> Given information
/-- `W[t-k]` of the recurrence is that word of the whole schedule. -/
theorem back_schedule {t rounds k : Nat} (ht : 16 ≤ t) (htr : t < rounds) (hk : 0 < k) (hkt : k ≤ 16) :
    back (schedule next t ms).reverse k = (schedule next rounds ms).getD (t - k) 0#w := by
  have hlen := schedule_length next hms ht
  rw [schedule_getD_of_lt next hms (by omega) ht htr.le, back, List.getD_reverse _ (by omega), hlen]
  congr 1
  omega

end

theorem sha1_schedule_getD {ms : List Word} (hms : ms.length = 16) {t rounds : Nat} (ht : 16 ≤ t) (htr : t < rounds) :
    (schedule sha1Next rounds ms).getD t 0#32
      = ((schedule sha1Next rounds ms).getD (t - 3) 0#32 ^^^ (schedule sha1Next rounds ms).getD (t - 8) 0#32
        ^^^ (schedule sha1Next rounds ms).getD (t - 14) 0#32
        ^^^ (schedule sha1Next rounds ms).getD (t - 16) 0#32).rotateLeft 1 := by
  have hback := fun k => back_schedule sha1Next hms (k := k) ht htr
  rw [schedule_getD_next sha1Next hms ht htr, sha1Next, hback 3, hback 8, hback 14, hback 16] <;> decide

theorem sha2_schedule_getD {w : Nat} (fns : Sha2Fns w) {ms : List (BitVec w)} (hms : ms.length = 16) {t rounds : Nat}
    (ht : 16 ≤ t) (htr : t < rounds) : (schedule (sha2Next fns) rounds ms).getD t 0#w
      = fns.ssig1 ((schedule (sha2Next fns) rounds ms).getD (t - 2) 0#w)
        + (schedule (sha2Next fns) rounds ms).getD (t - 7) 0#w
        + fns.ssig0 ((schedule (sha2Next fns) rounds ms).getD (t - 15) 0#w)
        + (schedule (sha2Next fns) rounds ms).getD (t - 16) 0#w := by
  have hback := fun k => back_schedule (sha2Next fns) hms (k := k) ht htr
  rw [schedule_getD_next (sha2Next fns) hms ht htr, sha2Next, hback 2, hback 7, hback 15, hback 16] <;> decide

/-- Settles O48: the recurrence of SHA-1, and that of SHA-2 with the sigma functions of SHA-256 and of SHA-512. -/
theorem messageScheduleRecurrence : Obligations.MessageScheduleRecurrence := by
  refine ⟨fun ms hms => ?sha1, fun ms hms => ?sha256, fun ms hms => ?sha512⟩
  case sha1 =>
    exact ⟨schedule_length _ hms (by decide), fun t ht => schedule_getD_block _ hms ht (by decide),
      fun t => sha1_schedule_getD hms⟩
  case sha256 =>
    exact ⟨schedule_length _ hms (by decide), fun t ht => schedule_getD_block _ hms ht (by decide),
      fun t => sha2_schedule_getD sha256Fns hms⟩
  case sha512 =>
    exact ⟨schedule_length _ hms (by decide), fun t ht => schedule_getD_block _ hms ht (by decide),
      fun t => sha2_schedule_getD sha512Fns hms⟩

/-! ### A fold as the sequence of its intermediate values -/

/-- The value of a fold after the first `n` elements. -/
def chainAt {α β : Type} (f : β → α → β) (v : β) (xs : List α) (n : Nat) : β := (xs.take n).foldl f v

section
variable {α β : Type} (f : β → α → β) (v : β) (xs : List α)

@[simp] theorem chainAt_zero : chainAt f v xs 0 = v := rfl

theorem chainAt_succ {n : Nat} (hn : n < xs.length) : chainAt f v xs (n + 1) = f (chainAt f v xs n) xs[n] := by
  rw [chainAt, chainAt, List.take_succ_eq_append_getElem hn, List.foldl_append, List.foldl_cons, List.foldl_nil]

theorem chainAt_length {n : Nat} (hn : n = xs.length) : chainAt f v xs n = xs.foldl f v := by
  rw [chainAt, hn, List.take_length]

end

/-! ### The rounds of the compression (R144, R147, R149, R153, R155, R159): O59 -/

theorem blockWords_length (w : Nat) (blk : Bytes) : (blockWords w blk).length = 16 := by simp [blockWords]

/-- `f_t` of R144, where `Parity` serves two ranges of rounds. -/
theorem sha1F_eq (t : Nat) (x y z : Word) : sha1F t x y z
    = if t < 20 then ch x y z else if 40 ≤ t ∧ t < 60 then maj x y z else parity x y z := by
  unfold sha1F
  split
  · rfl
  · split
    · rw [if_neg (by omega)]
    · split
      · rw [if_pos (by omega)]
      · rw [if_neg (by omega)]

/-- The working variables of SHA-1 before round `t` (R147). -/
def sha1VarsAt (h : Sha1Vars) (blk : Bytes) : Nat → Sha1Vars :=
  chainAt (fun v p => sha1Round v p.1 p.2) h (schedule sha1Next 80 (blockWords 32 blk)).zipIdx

> What needs to be done
Reproduce the data verbatim, line for line.

> Written solution
/-- `W[t-k]` of the recurrence is that word of the whole schedule. -/
theorem back_schedule {t rounds k : Nat} (ht : 16 ≤ t) (htr : t < rounds) (hk : 0 < k) (hkt : k ≤ 16) :
    back (schedule next t ms).reverse k = (schedule next rounds ms).getD (t - k) 0#w := by
  have hlen := schedule_length next hms ht
  rw [schedule_getD_of_lt next hms (by omega) ht htr.le, back, List.getD_reverse _ (by omega), hlen]
  congr 1
  omega

end

theorem sha1_schedule_getD {ms : List Word} (hms : ms.length = 16) {t rounds : Nat} (ht : 16 ≤ t) (htr : t < rounds) :
    (schedule sha1Next rounds ms).getD t 0#32
      = ((schedule sha1Next rounds ms).getD (t - 3) 0#32 ^^^ (schedule sha1Next rounds ms).getD (t - 8) 0#32
        ^^^ (schedule sha1Next rounds ms).getD (t - 14) 0#32
        ^^^ (schedule sha1Next rounds ms).getD (t - 16) 0#32).rotateLeft 1 := by
  have hback := fun k => back_schedule sha1Next hms (k := k) ht htr
  rw [schedule_getD_next sha1Next hms ht htr, sha1Next, hback 3, hback 8, hback 14, hback 16] <;> decide

theorem sha2_schedule_getD {w : Nat} (fns : Sha2Fns w) {ms : List (BitVec w)} (hms : ms.length = 16) {t rounds : Nat}
    (ht : 16 ≤ t) (htr : t < rounds) : (schedule (sha2Next fns) rounds ms).getD t 0#w
      = fns.ssig1 ((schedule (sha2Next fns) rounds ms).getD (t - 2) 0#w)
        + (schedule (sha2Next fns) rounds ms).getD (t - 7) 0#w
        + fns.ssig0 ((schedule (sha2Next fns) rounds ms).getD (t - 15) 0#w)
        + (schedule (sha2Next fns) rounds ms).getD (t - 16) 0#w := by
  have hback := fun k => back_schedule (sha2Next fns) hms (k := k) ht htr
  rw [schedule_getD_next (sha2Next fns) hms ht htr, sha2Next, hback 2, hback 7, hback 15, hback 16] <;> decide

/-- Settles O48: the recurrence of SHA-1, and that of SHA-2 with the sigma functions of SHA-256 and of SHA-512. -/
theorem messageScheduleRecurrence : Obligations.MessageScheduleRecurrence := by
  refine ⟨fun ms hms => ?sha1, fun ms hms => ?sha256, fun ms hms => ?sha512⟩
  case sha1 =>
    exact ⟨schedule_length _ hms (by decide), fun t ht => schedule_getD_block _ hms ht (by decide),
      fun t => sha1_schedule_getD hms⟩
  case sha256 =>
    exact ⟨schedule_length _ hms (by decide), fun t ht => schedule_getD_block _ hms ht (by decide),
      fun t => sha2_schedule_getD sha256Fns hms⟩
  case sha512 =>
    exact ⟨schedule_length _ hms (by decide), fun t ht => schedule_getD_block _ hms ht (by decide),
      fun t => sha2_schedule_getD sha512Fns hms⟩

/-! ### A fold as the sequence of its intermediate values -/

/-- The value of a fold after the first `n` elements. -/
def chainAt {α β : Type} (f : β → α → β) (v : β) (xs : List α) (n : Nat) : β := (xs.take n).foldl f v

section
variable {α β : Type} (f : β → α → β) (v : β) (xs : List α)

@[simp] theorem chainAt_zero : chainAt f v xs 0 = v := rfl

theorem chainAt_succ {n : Nat} (hn : n < xs.length) : chainAt f v xs (n + 1) = f (chainAt f v xs n) xs[n] := by
  rw [chainAt, chainAt, List.take_succ_eq_append_getElem hn, List.foldl_append, List.foldl_cons, List.foldl_nil]

theorem chainAt_length {n : Nat} (hn : n = xs.length) : chainAt f v xs n = xs.foldl f v := by
  rw [chainAt, hn, List.take_length]

end

/-! ### The rounds of the compression (R144, R147, R149, R153, R155, R159): O59 -/

theorem blockWords_length (w : Nat) (blk : Bytes) : (blockWords w blk).length = 16 := by simp [blockWords]

/-- `f_t` of R144, where `Parity` serves two ranges of rounds. -/
theorem sha1F_eq (t : Nat) (x y z : Word) : sha1F t x y z
    = if t < 20 then ch x y z else if 40 ≤ t ∧ t < 60 then maj x y z else parity x y z := by
  unfold sha1F
  split
  · rfl
  · split
    · rw [if_neg (by omega)]
    · split
      · rw [if_pos (by omega)]
      · rw [if_neg (by omega)]

/-- The working variables of SHA-1 before round `t` (R147). -/
def sha1VarsAt (h : Sha1Vars) (blk : Bytes) : Nat → Sha1Vars :=
  chainAt (fun v p => sha1Round v p.1 p.2) h (schedule sha1Next 80 (blockWords 32 blk)).zipIdx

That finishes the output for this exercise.